A evolução é nítida. Alguns anos atrás, seria impossível imaginar que estrelas como Carlitos Tévez, Jackson Martínez e Hulk trocariam clubes europeus, e até mesmo sul-americanos, para disputar o campeonato chinês.

E não há qualquer segredo no discurso: a China quer se tornar, até 2050, uma potência mundial, iniciando com a meta de classificar a seleção nacional para a Copa do Mundo de 2022, a ser disputada no Catar. Com esse objetivo lançou, aliás, um plano ousado, cujas bases estão fincadas no fomento à criação da cultura do futebol e no desenvolvimento dos atletas locais.
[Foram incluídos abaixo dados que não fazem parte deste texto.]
/-- Reads the next range that position `e` names, from part `what` on: 0 program, 1 store image, 2 descriptors, 3 X registers; then the next position; after the last the programs are checked. -/
def passNext : Nat → State → Nat → Nat → Nat → State
  | 0, s, _, _, _ => s
  | fuel + 1, s, id, e, what =>
    match s.cmd? id with
    | none => s
    | some c =>
      let npos := (passFields c.body).1 + 1
      if npos ≤ e then
        let imgs := (stationsOf s id).map fun n => (s.stn n).img
        match programError imgs with
        | some (cause, pos, i) => passMalformed s id cause pos i
        | none => loadStations s c
      else
        let x := entryOf (wordsOf (c.buf.length / 8) c.buf) e
        match what with
        | 0 => passRead s c (.passLoad id e 0) x.progOff (8 * x.plen)
        | 1 => if x.stOff = 0 ∨ x.stLen = 0 then passNext fuel s id e 2 else passRead s c (.passLoad id e 1) x.stOff (64 * x.stLen)
        | 2 => if x.sdOff = 0 then passNext fuel s id e 3 else passRead s c (.passLoad id e 2) x.sdOff 256
        | 3 => if x.xOff = 0 then passNext fuel s id (e + 1) 0 else passRead s c (.passLoad id e 3) x.xOff 120
        | _ => s

/-- The header and the entries have been read: checks 1 to 3 (spec/09 R257). -/
def passTableDone (s : State) (id : Nat) (o : Op) : State :=
  match s.cmd? id with
  | none => s
  | some c =>
    if o.status ≠ .done then endByOp (settleUnits s id) id o
    else
      let npos := (passFields c.body).1 + 1
      let tab := wordsOf (8 + 8 * npos) o.data
      if headerOk tab npos = false then passMalformed s id 1 0 0
      else match (List.range npos).find? fun e => !entryOk tab e with
        | some e => passMalformed s id 2 e 0
        | none => match (List.range npos).find? fun e => !rangeOk tab e with
          | some e => passMalformed s id 3 e 0
          | none =>
            let s := (stationsOf s id).foldl (fun s n => s.setStn n { s.stn n with img := {} }) s
            passNext 8 (s.setCmd { c with buf := o.data }) id 0 0

/-- A range of the table has been read. -/
def passLoadDone (s : State) (id e what : Nat) (o : Op) : State :=
  match s.cmd? id with
  | none => s
  | some _ =>
    if o.status ≠ .done then endByOp (settleUnits s id) id o
    else
      let n := (stationsOf s id).getD e 0
      let t := s.stn n
      let ws := wordsOf (o.data.length / 8) o.data
      let g := match what with
        | 0 => { t.img with prog := ws }
        | 1 => { t.img with store := o.data }
        | 2 => { t.img with sd := ws }
        | _ => { t.img with x := ws }
      passNext 8 (s.setStn n { t with img := g }) id (if what = 3 then e + 1 else e) ((what + 1) % 4)

/-! ### The sequencer and the units (spec/09 R247, R248, R251) -/

/-- The index after an instruction, with the loops that end there taken back to their start. -/
def loopBack : Nat → List (Nat × Nat × Nat) → Nat → Nat × List (Nat × Nat × Nat)
  | 0, l, pc => (pc, l)
  | n + 1, l, pc =>
    match l with
    | [] => (pc, [])
    | (a, e, k) :: r =>
      if pc = e then (if 1 < k then (a, (a, e, k - 1) :: r) else loopBack n r pc) else (pc, l)

/-- Sets the program counter of a station. -/
def setPc (s : State) (n : Nat) (pc : Nat) (loops : List (Nat × Nat × Nat)) : State :=
  let (pc, loops) := loopBack 5 loops pc
  let s := s.setStn n { s.stn n with pc, loops }
  (s.setF F.STN_PSTAT_PC n pc).setF F.STN_PSTAT_DEPTH n loops.length

/-- A station that runs and has met no failure. -/
def stnLive (s : State) (n : Nat) : Bool := stnRuns s n && (s.stn n).fail.isNone

/-- The instruction a live station's sequencer stands at; past the last one it is END. -/
def stnIns (s : State) (n : Nat) : Option W64 :=
  if stnLive s n then some ((s.stn n).prog.getD (s.stn n).pc (BitVec.ofNat 64 (2 ^ 58))) else none

/-- The unit an instruction runs on: 0 F0, 1 F1, 2 the array, 3 the vector unit, 4 the reducer, 5 the emitter, 6 the sequencer itself (spec/09 R250). -/
def insUnit (w : W64) : Nat :=
  let op := fieldOf w 63 58
  if op = 0x08 then fieldOf w 56 56
  else if op = 0x09 then fieldOf w 52 48 - 16
  else if 0x0C ≤ op ∧ op ≤ 0x0E then 5
  else if 0x10 ≤ op ∧ op ≤ 0x12 then 2
  else if 0x18 ≤ op ∧ op ≤ 0x28 then 3
  else if 0x30 ≤ op then 4
  else 6

/-- The X register an instruction of a unit names: an offset, an index base, VBC's source, TOLONG's row; X0 for none. -/
def insXreg (w : W64) : Nat :=
  let op := fieldOf w 63 58
  if op = 0x08 ∨ op = 0x0C then fieldOf w 52 49
  else if op = 0x28 then fieldOf w 3 0
  else if op = 0x32 then (if w.toNat.testBit 54 then fieldOf w 3 0 else 0)
  else if [0x12, 0x18, 0x19, 0x1A, 0x1B, 0x25, 0x26, 0x27, 0x33].contains op then fieldOf w 29 26
  else 0

/-- Room to dispatch: fewer than 8 instructions wait for the unit, and a start of a stream leaves at most 4 of its unit (spec/09 R243, R247). -/
def canDispatch (t : Stn) (w : W64) : Bool :=
  let u := insUnit w
  let op := fieldOf w 63 58
  let mine := t.dq.filter fun q => insUnit q.w == u
  let starts := (mine.filter fun q => fieldOf q.w 63 58 == op).length
  let live := if u = 0 then t.s0.length else if u = 1 then t.s1.length else t.se.length
  mine.length < 8 && (!(op == 0x08 || op == 0x0C) || starts + live < 4)

/-- Dispatches instructions to their units in program order until one has no room or is the sequencer's own; how many per cycle is timing (spec/09 R247). -/
def dispatchGo : Nat → State → Nat → State
  | 0, s, _ => s
  | k + 1, s, n =>
    match stnIns s n with
    | none => s
    | some w =>
      let t := s.stn n
      if insUnit w = 6 ∨ canDispatch t w = false then s
      else dispatchGo k (setPc (s.setStn n { t with dq := t.dq ++ [⟨w, xreg s n (insXreg w)⟩] }) n (t.pc + 1) t.loops) n

/-- Six units of 8 entries take at most 48 instructions. -/
def dispatch (s : State) (n : Nat) : State := dispatchGo 48 s n

/-- A run of bits: `k` from bit `i`. -/
def bitRun (i k : Nat) : Nat := (2 ^ k - 1) * 2 ^ i

/-- What an operand field reads: a lane register, as bits 0 to 15. -/
def opndBit (x : Nat) : Nat := if x < 16 then 2 ^ x else 0

/-- The feeder an operand field pops, as bits 52 and 53. -/
def popBit (x : Nat) : Nat := if x = 16 ∨ x = 17 then 2 ^ (36 + x) else 0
Apesar do crescente sucesso da liga, com a valorização dos direitos de transmissão televisiva das partidas – muito em razão da presença de atletas internacionais –, os chineses perceberam que o modelo pautado na importação não se adequava aos objetivos do país no longo-prazo.

O emprego de recursos em contratação midiática não formaria, como de fato não formará, uma base local sólida e competitiva. Ademais, esse movimento passou a ser visto como espécie de "evasão de divisas", gerando riqueza direta e imediata apenas aos times vendedores, geralmente alocados no estrangeiro.
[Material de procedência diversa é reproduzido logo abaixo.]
/-- A valid external input of a kind in a zone. -/
def extOf (s : State) (z kind : Nat) : Option Int :=
  (((List.range 16).find? fun e => s.fb F.PWR_EXTCFG_EN e && s.fb F.PWR_SENS_VALID (64 + e) && s.f F.PWR_EXTCFG_ZONE e == z && s.f F.PWR_EXTCFG_KIND e == kind).map
    fun e => tempOf (s.f F.PWR_SENS_TEMP (64 + e)))

/-- One step of the model of a zone with power `p` in 10 mW (spec/14 R397). -/
def modelStep (s : State) (z p : Nat) : State :=
  let r := BitVec.ofNat 64 (s.f F.PWR_ZMODEL_RJPRPKRKCRCOOL z)
  let c := BitVec.ofNat 64 (s.f F.PWR_ZMODEL_CJCPCKCC z)
  let R (i : Nat) : Int := fieldOf r (16 * i + 15) (16 * i)
  let C (i : Nat) : Int := fieldOf c (16 * i + 15) (16 * i)
  if [0, 1, 2, 3].any fun i => R i == 0 || C i == 0 then s
  else
    let n := mget {} s.pwr.zones z
    let tin := (extOf s z 1).elim n.c fun t => Frac.mk' t 8
    let flow (a b : Frac) (rk : Int) : Frac := (a.sub b).mulDiv 1024 rk
    let qjp := flow n.j n.p (R 3)
    let qpk := flow n.p n.k (R 2)
    let qkc := flow n.k n.c (R 1)
    let step (t q : Frac) (ck : Int) : Frac := t.add (q.mulDiv 64 (1000 * ck))
    let j := step n.j ((Frac.mk' p 100).sub qjp) (C 3)
    let pk := step n.p (qjp.sub qpk) (C 2)
    let k := step n.k (qpk.sub qkc) (C 1)
    let co := step n.c (qkc.sub (flow n.c tin (R 0))) (C 0)
    let g : Int := s.f F.PWR_ZMODEL_GAIN z
    let j := (hottest s z).elim j fun t => j.add (((Frac.mk' t 8).sub j).mulDiv g 256)
    let pk := (extOf s z 0).elim pk fun t => pk.add (((Frac.mk' t 8).sub pk).mulDiv g 256)
    let pred := j.num * 8 / j.den
    (setPwr s { s.pwr with zones := mset s.pwr.zones z ⟨j, pk, k, co⟩ }).setF F.PWR_ZONE_PRED z (max (-2047) (min 2047 pred) % 4096).toNat

/-- The cap the postmaster sets: none in NORMAL, a limited rise in WARM, a fall from HOT on; the amounts are free values (log 37). -/
def capNext (st cap : Nat) (w : W64) : Nat :=
  if st = 0 then 15 else if st = 1 then cap + w.toNat % (16 - cap) else if cap = 0 then 0 else w.toNat % cap

def thermalStep (s : State) : State :=
  let n := s.time / 1000000
  if postRuns s = false ∨ n < s.pwr.steps then s
  else (List.range (zoneCount s.b)).foldl (fun s z =>
    let (p, s) := s.freeW
    let (w, s) := s.freeW
    let s := modelStep s z (p.toNat % 65536)
    s.setF F.PWR_ZONE_CAP z (capNext (s.f F.PWR_ZONE_STATE z) (s.f F.PWR_ZONE_CAP z) w)) (setPwr s { s.pwr with steps := n + 1 })

/-! ### Gating (spec/14 R376) -/

/-- Islands with work: halls whose requests or gather entries wait or in which requester 121 has work, stations of running units. -/
def busyIslands (s : State) : List Nat :=
  ((s.gal.halls.filter fun e => e.2.queue != [] || hallEntries s e.1 != [] || work121 s e.1 || e.2.newChange != []).map (2 + ·.1)) ++
    s.units.flatMap fun u => match u.place with
      | .stations f n => (List.range n).map fun i => 2 + s.b.halls + (f + i) % s.b.stations / 4
      | _ => []

def busySettle (s : State) : State :=
  (busyIslands s).foldl (fun s i => (setPwr s { s.pwr with busyAt := mset s.pwr.busyAt i s.time }).setF F.PWR_ISL_GATED i 0) s

def islandGate (s : State) (i : Nat) : State :=
  if s.f F.PWR_STATE_STATE ≠ 1 ∨ i < 2 ∨ leveled s.b < i ∨ (busyIslands s).contains i
      ∨ s.time < mget 0 s.pwr.busyAt i + max 1 (s.f F.PWR_CFG_GATE) * 1000 then s
  else s.setF F.PWR_ISL_GATED i 1

def ungate (s : State) : State := (s.setIdx F.PWR_ISL_GATED).foldl (fun s i => s.setF F.PWR_ISL_GATED i 0) s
Afinal, os montantes gastos com as transferências internacionais poderiam ser aplicados dentro do país, em escolas, profissionais e infraestrutura voltados à prática do futebol pelos próprios chineses, o que serviria melhor ao propósito de transformação da China em uma potência mundial.

Partindo dessa premissa, a Associação Chinesa de Futebol (Chinese Football Association – CFA) instituiu a cobrança de uma espécie de "taxa", com alíquota de 100% (cem por cento), sobre as contratações de jogadores estrangeiros.

Assim, caso um clube chinês da primeira divisão que estiver em déficit – e, aparentemente, este é o caso de quase todos eles – contrate um atleta estrangeiro, deverá depositar em um fundo governamental o mesmo valor pago ao clube vendedor pela transferência, o que dobra o custo da contratação de jogadores de outras nacionalidades.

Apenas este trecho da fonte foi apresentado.